Task to carry out
Give back exactly the lines of the material below, starting with the line with "(dOpc d = 4" and going on through the line with "Gives (.contextFetch n q) s".

Data provided
/-- A descriptor that fails one of steps 1 to 4 of R593 is refused with the code of the first step that fails, in a completion of its CQ, and has no other effect; a full input gate stalls the rings of those that would wait in it (16 R718). -/
def Obligations.RefusedDescriptors : Prop :=
  ∀ (s : State) (q : Fin 4096) (d : BitVec 512), s.readsFrom q = true → s.fenceOpen q d = true → s.firstChecks q d ≠ 0 →
    let t := (s.takeDescriptor q).complete q (dCid d) ((s.takeDescriptor q).cqFor q d) (dOpc d) (s.firstChecks q d)
    (dOpc d = 1 ∨ knownOpc (dOpc d) = false → Gives (.ctxSubmit q d) s t) ∧
    (s.gateFull = false → dOpc d = 2 ∨ knownOpc (dOpc d) = false → Gives (.msLoad q d) s t) ∧
    (s.gateFull = true → Gives (.msLoad q d) s s ∧ Gives (.synSet q d) s s) ∧
    (∀ data, dOpc d = 3 ∨ knownOpc (dOpc d) = false → Gives (.copy q d data) s t) ∧
    (dOpc d = 4 ∨ knownOpc (dOpc d) = false → Gives (.synSignal q d) s t) ∧
    (s.gateFull = false → dOpc d = 5 ∨ knownOpc (dOpc d) = false → Gives (.synSet q d) s t) ∧
    (dOpc d = 6 ∨ knownOpc (dOpc d) = false → Gives (.synWait q d) s t) ∧
    (dOpc d = 7 ∨ knownOpc (dOpc d) = false → Gives (.epochMark q d) s t)

/-- What ends or moves on later: SYN_WAIT_TIMEOUT and COPY_COMPLETE complete their commands, a fetched context is STAGING with its two buffers, a staged one is copied, a queued one past its deadline ends with 0x0705. -/
def Obligations.CommandEnds : Prop :=
  ∀ (s : State) (q : Fin 4096) (cid : BitVec 16) (n : Fin 4) (i : Fin 4194304),
    (∀ w, s.sync.waits.find? (fun w => w.sq == q.val && w.cid == cid.toNat && w.left == 0 && w.sat.isNone) = some w →
      Gives (.synWaitTimeout q cid) s ({ s with sync := { s.sync with waits := s.sync.waits.erase w } }.complete w.sq w.cid w.cq 6 0x070C)) ∧
    (∀ j, s.host.copies.find? (fun j => j.sq == q.val && j.cid == cid.toNat) = some j →
      (j.moved = j.len → Gives (.copyComplete q cid false) s (s.endCopy j 0)) ∧
      Gives (.copyComplete q cid true) s (s.endCopy j (if j.toHost then 0x0D07 else 0x0D09))) ∧
    (∀ c a b, s.started = true → s.mgt.dark ≠ .idle → s.nextPosted n q = some c → s.cacheUsed n < 16384 →
      s.rangeTrains (s.recAddr c.idx) 64 = false →
      s.allocate n (roundUp (s.slot (s.ctxField c.idx 2 2)).inMax 32768) (roundUp (s.slot (s.ctxField c.idx 2 2)).outLen 32768) = some (a, b) →
      Gives (.contextFetch n q) s
        (s.stageCtx c.idx a b (roundUp (s.slot (s.ctxField c.idx 2 2)).inMax 32768) (roundUp (s.slot (s.ctxField c.idx 2 2)).outLen 32768))) ∧
    (∀ c bs, s.ctxInfo i = some c → c.phase = .staging → s.localIn i = false → bs.length = s.ctxField i 0x20 4 →
      Gives (.stagingCopyDone i (some bs)) s (((s.poke (dbufAddr (ctxDie i) + c.inOff) bs).setPhase i .copied).promote c.sq)) ∧
    ∀ c, s.ctxInfo i = some c → c.phase = .queued → s.snapTime = true → s.clk.latched = false → s.ctxField i 0x28 8 < s.clk.epoch + 1 →
      Gives (.contextDeadlineExpiry i) s (s.endCtx i 0x705)

/-- Doorbells, completion writes and interrupts. Of two writes of one doorbell in a cycle, that through port B remains. -/
def Obligations.DoorbellsAndCompletions : Prop :=
  ∀ (s : State) (p : Port) (fn : Fin 64) (q : Fin 4096) (w : Word),
    (s.doorbellReaches p fn q = true → s.doorbellDrops fn q = false → w.toNat % 65536 < s.sqSize q → Answers (.sqTail p fn q w false) s fun t =>
      t = { s with host := t.host } ∧ (∀ j, j ≠ q.val → t.ring j = s.ring j) ∧
      t.ring q = if s.overtaken p (s.ring q).sqB = true then s.ring q
        else { s.ring q with sqReg := w, sqTail := w.toNat % 65536, sqB := if p = .b then some s.cycleMark else (s.ring q).sqB }) ∧
    (s.doorbellReaches p fn q = true → s.doorbellDrops fn q = true → Gives (.sqTail p fn q w false) s s.hifDrop ∧ Gives (.cqHead p fn q w) s s.hifDrop) ∧
    (s.doorbellReaches p fn q = true → s.doorbellDrops fn q = false → w.toNat % 65536 < s.cqSize q →
      (w.toNat % 65536 + s.cqSize q - (s.ring q).cqHead) % s.cqSize q ≤ s.cqUsed q → w.toNat / 2 ^ 31 = 0 → Answers (.cqHead p fn q w) s fun t =>
      t = { s with host := t.host } ∧ (∀ j, j ≠ q.val → t.ring j = s.ring j) ∧
      t.ring q = if s.overtaken p (s.ring q).cqB = true then s.ring q
        else { s.ring q with cqReg := w, cqHead := w.toNat % 65536, cqB := if p = .b then some s.cycleMark else (s.ring q).cqB }) ∧
    (∀ d rest, (s.ring q).due = d :: rest → s.mayWrite q = true → s.cqUsed q + 1 < s.cqSize q → (s.port (s.ringPort q)).st ≠ .l1 →
      d.result = none → d.frees = none →
      Gives (.completionPost q false) s ((s.setRing q { s.ring q with due := rest }).writeCompletion q d.comp)) ∧
    ((s.ring q).due ≠ [] → s.cqSize q ≤ s.cqUsed q + 1 → (s.ring q).waited = false →
      Gives (.cqWaitTimeout q) s ((s.setRing q { s.ring q with waited := true }).record 0x0D06 {} q)) ∧
    ((s.ring q).waited = true → Gives (.cqWaitTimeout q) s s) ∧
    (s.bits (ringReg q + 0x18) 0 16 ≠ 0 → 0 < (s.ring q).p →
      Gives (.interruptModerationTimeout q) s ((s.setRing q { s.ring q with expired := true }).tryInterrupt q)) ∧
    (q.val < 2048 → (s.host.msix.get {} q.val).pend = true → Answers (.msixUnmask 0 q) s fun t =>
      t.host.msix.find q = some { masked := false, pend := false } ∧ t.out = s.out ++ [.msix 0 q] ∧ t = { s with host := t.host, out := t.out })

/-- Functions and ports: VF Enable, FLR of a VF, D3hot, L1, PERST and the PTM dialogue. -/
def Obligations.FunctionsAndPorts : Prop :=
  ∀ (s : State) (p : Port) (n : Fin 64) (v : DWord), s.started = true →
    ((p == .b) = s.controlB → n.val ≠ 0 → s.host.vfs = 0 → Gives (.vfEnable p n) s { s with host := { s.host with vfs := n } }) ∧
    (n.val ≠ 0 → n.val ≤ s.host.vfs → Gives (.flr n) s ((s.resetFn n).journalReset 2 0 n)) ∧
    (n.val ≤ s.host.vfs → n.val ∉ s.host.d3 → (∀ q < 4096, s.owner q = n → s.ringActive q = false) →
      Gives (.d3hotEntry n) s { s with host := { s.host with d3 := s.host.d3 ++ [n.val] } }) ∧
    (n.val ∈ s.host.d3 → Answers (.d3hotExit n) s fun t => n.val ∉ t.host.d3) ∧
    ((s.port (portNo p)).st = .l0 → Gives (.l1Entry p) s (s.setPort (portNo p) { s.port (portNo p) with st := .l1 })) ∧
    ((s.port (portNo p)).st = .l1 → Gives (.l1Exit p) s (s.setPort (portNo p) { s.port (portNo p) with st := .l0 })) ∧
    (Answers (.perstAssert p) s fun t => t.port (portNo p) = { st := .down, reset := true }) ∧
    ((s.port (portNo p)).reset = true → s.portAllowed p = true → Gives (.perstRelease p) s (s.setPort (portNo p) { st := .l0, reset := false })) ∧
    (s.bits hifBase 0 1 = 1 → (s.port (portNo p)).st = .l0 → Gives (.ptmDialogue p v) s (s.setDword (hifBase + 0x40 + 8 * portNo p) v.toNat))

Written solution
    (dOpc d = 4 ∨ knownOpc (dOpc d) = false → Gives (.synSignal q d) s t) ∧
    (s.gateFull = false → dOpc d = 5 ∨ knownOpc (dOpc d) = false → Gives (.synSet q d) s t) ∧
    (dOpc d = 6 ∨ knownOpc (dOpc d) = false → Gives (.synWait q d) s t) ∧
    (dOpc d = 7 ∨ knownOpc (dOpc d) = false → Gives (.epochMark q d) s t)

/-- What ends or moves on later: SYN_WAIT_TIMEOUT and COPY_COMPLETE complete their commands, a fetched context is STAGING with its two buffers, a staged one is copied, a queued one past its deadline ends with 0x0705. -/
def Obligations.CommandEnds : Prop :=
  ∀ (s : State) (q : Fin 4096) (cid : BitVec 16) (n : Fin 4) (i : Fin 4194304),
    (∀ w, s.sync.waits.find? (fun w => w.sq == q.val && w.cid == cid.toNat && w.left == 0 && w.sat.isNone) = some w →
      Gives (.synWaitTimeout q cid) s ({ s with sync := { s.sync with waits := s.sync.waits.erase w } }.complete w.sq w.cid w.cq 6 0x070C)) ∧
    (∀ j, s.host.copies.find? (fun j => j.sq == q.val && j.cid == cid.toNat) = some j →
      (j.moved = j.len → Gives (.copyComplete q cid false) s (s.endCopy j 0)) ∧
      Gives (.copyComplete q cid true) s (s.endCopy j (if j.toHost then 0x0D07 else 0x0D09))) ∧
    (∀ c a b, s.started = true → s.mgt.dark ≠ .idle → s.nextPosted n q = some c → s.cacheUsed n < 16384 →
      s.rangeTrains (s.recAddr c.idx) 64 = false →
      s.allocate n (roundUp (s.slot (s.ctxField c.idx 2 2)).inMax 32768) (roundUp (s.slot (s.ctxField c.idx 2 2)).outLen 32768) = some (a, b) →
      Gives (.contextFetch n q) s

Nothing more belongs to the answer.